И тут в сердце толкнула тревога – почему не едет Валя? Может быть, случилось что‑нибудь с Михаилом? Заболел опять?
И весь день прошел в таком напряжении, в такой страшной тревоге ожидания.
Наконец, не в силах совладать с беспокойством, позвонила Михаилу. И вдруг слышу какой‑то странный, чужой, замогильный голос. Спрашиваю: «Мишенька, ну когда ты приедешь?»
Отвечает недовольно: «Зачем звонишь? Ведь мы же условились, я же сказал, что приеду завтра, в понедельник»… И вдруг Михаил говорит, что ему опять было плохо, очень плохо. А на мой полный тревоги вопрос, что случилось, отвечает: «Завтра поговорим, завтра скажу».
В страшном волнении вешаю трубку. Тревожная, беспокойная ночь. В пять часов утра я проснулась и так ясно услышала его голос – он звал меня: «Вера!» Я вскочила – никого…
Утром – не могу дождаться приезда… Наконец – между двумя‑тремя часами – слышу – машина! (Это было 7 июля.)
Сбегаю вниз… Он идет по дорожке. Медленно. Как приговоренный к смерти. Свесив голову на грудь – худой, высокий от худобы, летнее пальто – как на вешалке… Боже мой! Бросаюсь к нему. Веду наверх.
Он поднялся с трудом по лестнице, остановился у столика – так трудно было ему двигаться. И вдруг сказал: «Я умираю. У меня было кровохарканье». Я начала успокаивать его: «Что ты, Мишенька, ну, может быть, лопнул какой‑нибудь сосудик или кровоточила десна, а ты, как всегда, испугался. Успокойся. Не надо волноваться».
Стал рассказывать, что случилось с ним.
В пятницу ночью вдруг проснулся – весь мокрый. Почему‑то страшно перепугался: «Постелил на пол красненькое одеяло и лег. Первую рубашку снял, а вторую не смог. Не было сил! И пролежал на полу до утра. А окно было открыто».

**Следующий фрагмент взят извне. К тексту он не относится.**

/-- Settles O10: BUSY changes only where a body runs, at the completion and at the reset input. -/
theorem busyPeriodBoundaries : Obligations.BusyPeriodBoundaries := by
  intro s t h
  rcases step_busyPeriod_cases h with hk | ⟨hin, es, rfl⟩ | ⟨rest, hin, rfl⟩ |
    ⟨hb, i, rest, hin, rfl⟩
  · rw [hk.busy]
    constructor <;> intro hb ht <;> simp [hb] at ht
  · exact ⟨fun _ h' => by simp [complete_busy] at h', fun hb _ => .inl ⟨hin, complete_done hb⟩⟩
  · exact ⟨fun _ => nofun, fun _ _ => .inr ⟨rest, hin⟩⟩
  · refine ⟨fun _ ht => ?_, fun hb' => by simp [hb] at hb'⟩
    have hi : ¬ (i = .nop ∨ i = .softReset) := fun hi => by simp [bodyOf_busy hi] at ht
    rw [not_or] at hi
    exact ⟨i, rest, hin, hi.1, hi.2, bodyOf_curOp hi.2 _ _⟩

end Sys2Proof.Machine
end

section
/-! Where a command writes memory, phase by phase, and that it leaves the configuration and the
model's own fields alone (10_state.md R46; 30_encoding.md R93). -/

namespace Sys2Proof.Machine

variable {s t u : State} {i : Instr} {c : Snapshot} {stored stored' : Nat → Prop}

/-! ## Memory frames -/

theorem memSameBut_of_mem_eq (h : t.mem = s.mem) : memSameBut stored s t := fun a _ => by rw [h]

theorem memSameBut.trans (h : memSameBut stored s t) (h' : memSameBut stored t u) :
    memSameBut stored s u := fun a ha => (h' a ha).trans (h a ha)

theorem memSameBut.mono (h : memSameBut stored s t) (hle : ∀ a, stored a → stored' a) :
    memSameBut stored' s t := fun a ha => h a fun hs => ha (hle a hs)

/-- A phase that starts after a state with the same memory has the same frame. -/
theorem memSameBut.of_mem_eq (h : memSameBut stored t u) (hm : t.mem = s.mem) :
    memSameBut stored s u := (memSameBut_of_mem_eq hm).trans h

/-! ## The memory a phase writes -/

theorem trainPhase_memSameBut (c : Snapshot) (s : State) :
    memSameBut inPalmem s (trainPhase c s) := by
  intro a ha
  rw [trainPhase_mem]
  refine Memory.read_writeColours_other _ _ _ _ ?_
  rw [paletteOf_trainingOf_length]
  unfold inPalmem palBase palEnd at ha
  unfold palAddr palBase
  omega

theorem mapPhase_memSameBut (c : Snapshot) (s : State) :
    memSameBut (inIdx c.n.toNat) s (mapPhase c s) := by
  intro a ha
  rw [mapPhase_mem, Memory.read_writeBytes, mappedIndices_length]
  refine if_neg fun h => ha ⟨h.1, ?_⟩
  unfold idxAddr at h ⊢
  omega

theorem transFindPhase_memSameBut (c : Snapshot) (s : State) :
    memSameBut stored s (transFindPhase c s) := memSameBut_of_mem_eq rfl

theorem openOutput_memSameBut (s : State) : memSameBut inOutmem s (openOutput s) :=
  fun _ ha => Memory.read_openOut_below (Nat.lt_of_not_le ha) s.mem s.free

theorem compressPhase_memSameBut (d : Nat) (c : Snapshot) (s : State) :
    memSameBut inOutmem s (compressPhase d c s) := by
  refine (openOutput_memSameBut s).trans fun a ha => ?_
  rcases compressPhase_cases d c s with ⟨p, -, h⟩ | ⟨-, -, h⟩ | ⟨-, -, h⟩ <;> rw [h]
  · simp
  · simp
  · rw [State.setOutput_mem, State.setMem_mem, Memory.read_writeBytes, openOutput_mem]
    exact if_neg fun h => ha h.1

theorem softResetBody_memSameBut (c : Snapshot) (s : State) :
    memSameBut inPalmem s (softResetBody c s) :=
  fun a ha => (Memory.read_clearPalette s.mem a).trans (if_neg ha)

/-- Everything a command writes: PALMEM, IDXMEM and OUTMEM. -/
def inCommandMem (a : Nat) : Prop := inPalmem a ∨ idxBase ≤ a

theorem inCommandMem_of_inIdx {n a : Nat} (h : inIdx n a) : inCommandMem a := .inr h.1

theorem inCommandMem_of_inOutmem {a : Nat} (h : inOutmem a) : inCommandMem a :=
  .inr (Nat.le_trans (by decide) h)

theorem bodyOf_memSameBut (i : Instr) (c : Snapshot) (s : State) :
    memSameBut inCommandMem s (bodyOf i c s) := by
  have htrain : memSameBut inCommandMem s (trainPhase c s) :=
    (trainPhase_memSameBut c s).mono fun _ => .inl
  have hmap : ∀ u, memSameBut inCommandMem u (mapPhase c u) := fun u =>
    (mapPhase_memSameBut c u).mono fun _ => inCommandMem_of_inIdx
  have hcompress : ∀ d u, memSameBut inCommandMem u (compressPhase d c u) := fun d u =>
    (compressPhase_memSameBut d c u).mono fun _ => inCommandMem_of_inOutmem
  cases i with
  | nop => exact memSameBut_of_mem_eq (State.complete_mem s)
  | softReset => exact (softResetBody_memSameBut c s).mono fun _ => .inl
  | train => exact htrain
  | map => exact hmap s
  | transFind => exact transFindPhase_memSameBut c s
  | compress => exact hcompress _ s
  | quantize => exact htrain.trans (hmap _)
  | frame =>
    exact (htrain.trans (hmap _)).trans
      ((hcompress 8 _).of_mem_eq (frameTransparency_mem c _))

/-- PIXMEM lies between PALMEM and IDXMEM, so no command writes it (20_memory.md R71). -/
theorem pixel_eq_of_memSameBut (h : memSameBut inCommandMem s t) {p : Nat} (hp : p < 2 ^ 22) :
    t.mem.pixel p = s.mem.pixel p := by
  refine Memory.readColour_congr fun d hd => h _ ?_
  unfold inCommandMem inPalmem pixAddr palBase palEnd pixBase idxBase
  omega

/-! ## The fields a command leaves alone -/

theorem bodyOf_samePort (i : Instr) (c : Snapshot) (s : State) : samePort s (bodyOf i c s) := by
  cases i <;> simp [samePort, bodyOf, nopBody, softResetBody]

theorem bodyOf_sameConfig (hi : i ≠ .softReset) (c : Snapshot) (s : State) :
    sameConfig s (bodyOf i c s) := by
  cases i <;> simp [sameConfig, bodyOf, nopBody] at hi ⊢

/-- Settles O14: a rejected word and a failed precondition write no memory, and the body of each
command has its frame. -/
theorem commandsKeepPixelsAndConfiguration : Obligations.CommandsKeepPixelsAndConfiguration := by
  intro i s t h
  rw [exec_eq_issue] at h
  rcases issue_cases h with ⟨-, rfl⟩ | ⟨-, e, -, rfl⟩ | ⟨-, -, rfl⟩
  · exact ⟨fun _ _ => rfl, ⟨rfl, rfl⟩, fun _ => ⟨rfl, rfl, rfl, rfl, rfl, rfl, rfl, rfl, rfl⟩⟩
  · exact ⟨fun _ _ => rfl, ⟨rfl, rfl⟩, fun _ => ⟨rfl, rfl, rfl, rfl, rfl, rfl, rfl, rfl, rfl⟩⟩
  · exact ⟨fun _ hp => pixel_eq_of_memSameBut (bodyOf_memSameBut i s.snapshot (s.accept i)) hp,
      bodyOf_samePort i s.snapshot (s.accept i),
      fun hi => bodyOf_sameConfig hi s.snapshot (s.accept i)⟩

end Sys2Proof.Machine
end

section
/-! A second write of the same bytes changes nothing in a canonical memory (20_memory.md R82). Two
memories that read alike may differ in the cells they list, so the argument is about the list. -/

namespace Sys2Proof.Machine

theorem mem_of_findCell {a : Nat} {v : Byte} {l : List Host.Cell}
    (h : findCell a l = some v) : (a, v) ∈ l := by
  induction l with
  | nil => cases h
  | cons c cs ih =>
    unfold findCell at h
    split at h
    · rename_i heq
      cases h
      subst heq
      exact List.mem_cons_self
    · exact List.mem_cons_of_mem _ (ih h)

theorem ne_of_findCell_none {a : Nat} {l : List Host.Cell} (h : findCell a l = none) :
    ∀ c ∈ l, c.1 ≠ a := by
  induction l with
  | nil => simp
  | cons c cs ih =>
    unfold findCell at h
    split at h
    · cases h
    · rename_i hne
      exact List.forall_mem_cons.2 ⟨Ne.symm hne, ih h⟩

Потом стал говорить, что он страшно ослаб, что он ничего не ел целую неделю, кроме сырого яйца и помидора.
Даже ту рыбку, что я дала, не съел.
Это был уже бред, то есть не ел он только два последних дня.
Потом он сообщил, что получил телеграмму от Веры – умер ее муж.
Я сказала: «Ну, ведь он был старенький!»
Согласился: «Да, старенький, ему было за 80 лет».
Попросила показать пенсионную книжку. Сказал, что оставил ее в Ленинграде: «Такая толстенькая!»
Потом я высказала предположение, что состояние его ухудшилось, потому что он бросил принимать «черненькое» (иригонниковское) лекарство.
Схватился за эту мысль. Попросил послать Валю в аптеку – заказать лекарство.
Жаловался на слабость. Говорил: «В прошлом году я красил забор, пол. Теперь я бы не мог. Какой я слабый! Я не могу даже спускаться в уборную».
Я предложила поставить горшочек ему в комнату. Отказался. Тогда я сказала, что поставлю его на чердачок. Успокоился.
В этот день в общем говорил здраво. Рассказывал, как получал пенсию: сначала предложили было ему написать какое‑то обязательство – сообщать в случае большого заработка, потом сказали, что это не нужно.
Радовался пенсии, говорил, как это хорошо, что можно будет спокойно жить, что так неприятно бывало занимать деньги. Я соглашалась с ним, говорила, что этой пенсии нам вполне хватит на двоих. Он сказал: «А Валичке?»
На это я, улыбнувшись, заметила: «Ну, для своего „Валички" ты раз в месяц что‑нибудь напишешь».
Согласился. Потом сказал: «Теперь я за тебя спокоен. Умру – ты будешь получать половину моей пенсии».
Я, конечно, возмутилась – зачем говорить о смерти? Не нужно мне его пенсии!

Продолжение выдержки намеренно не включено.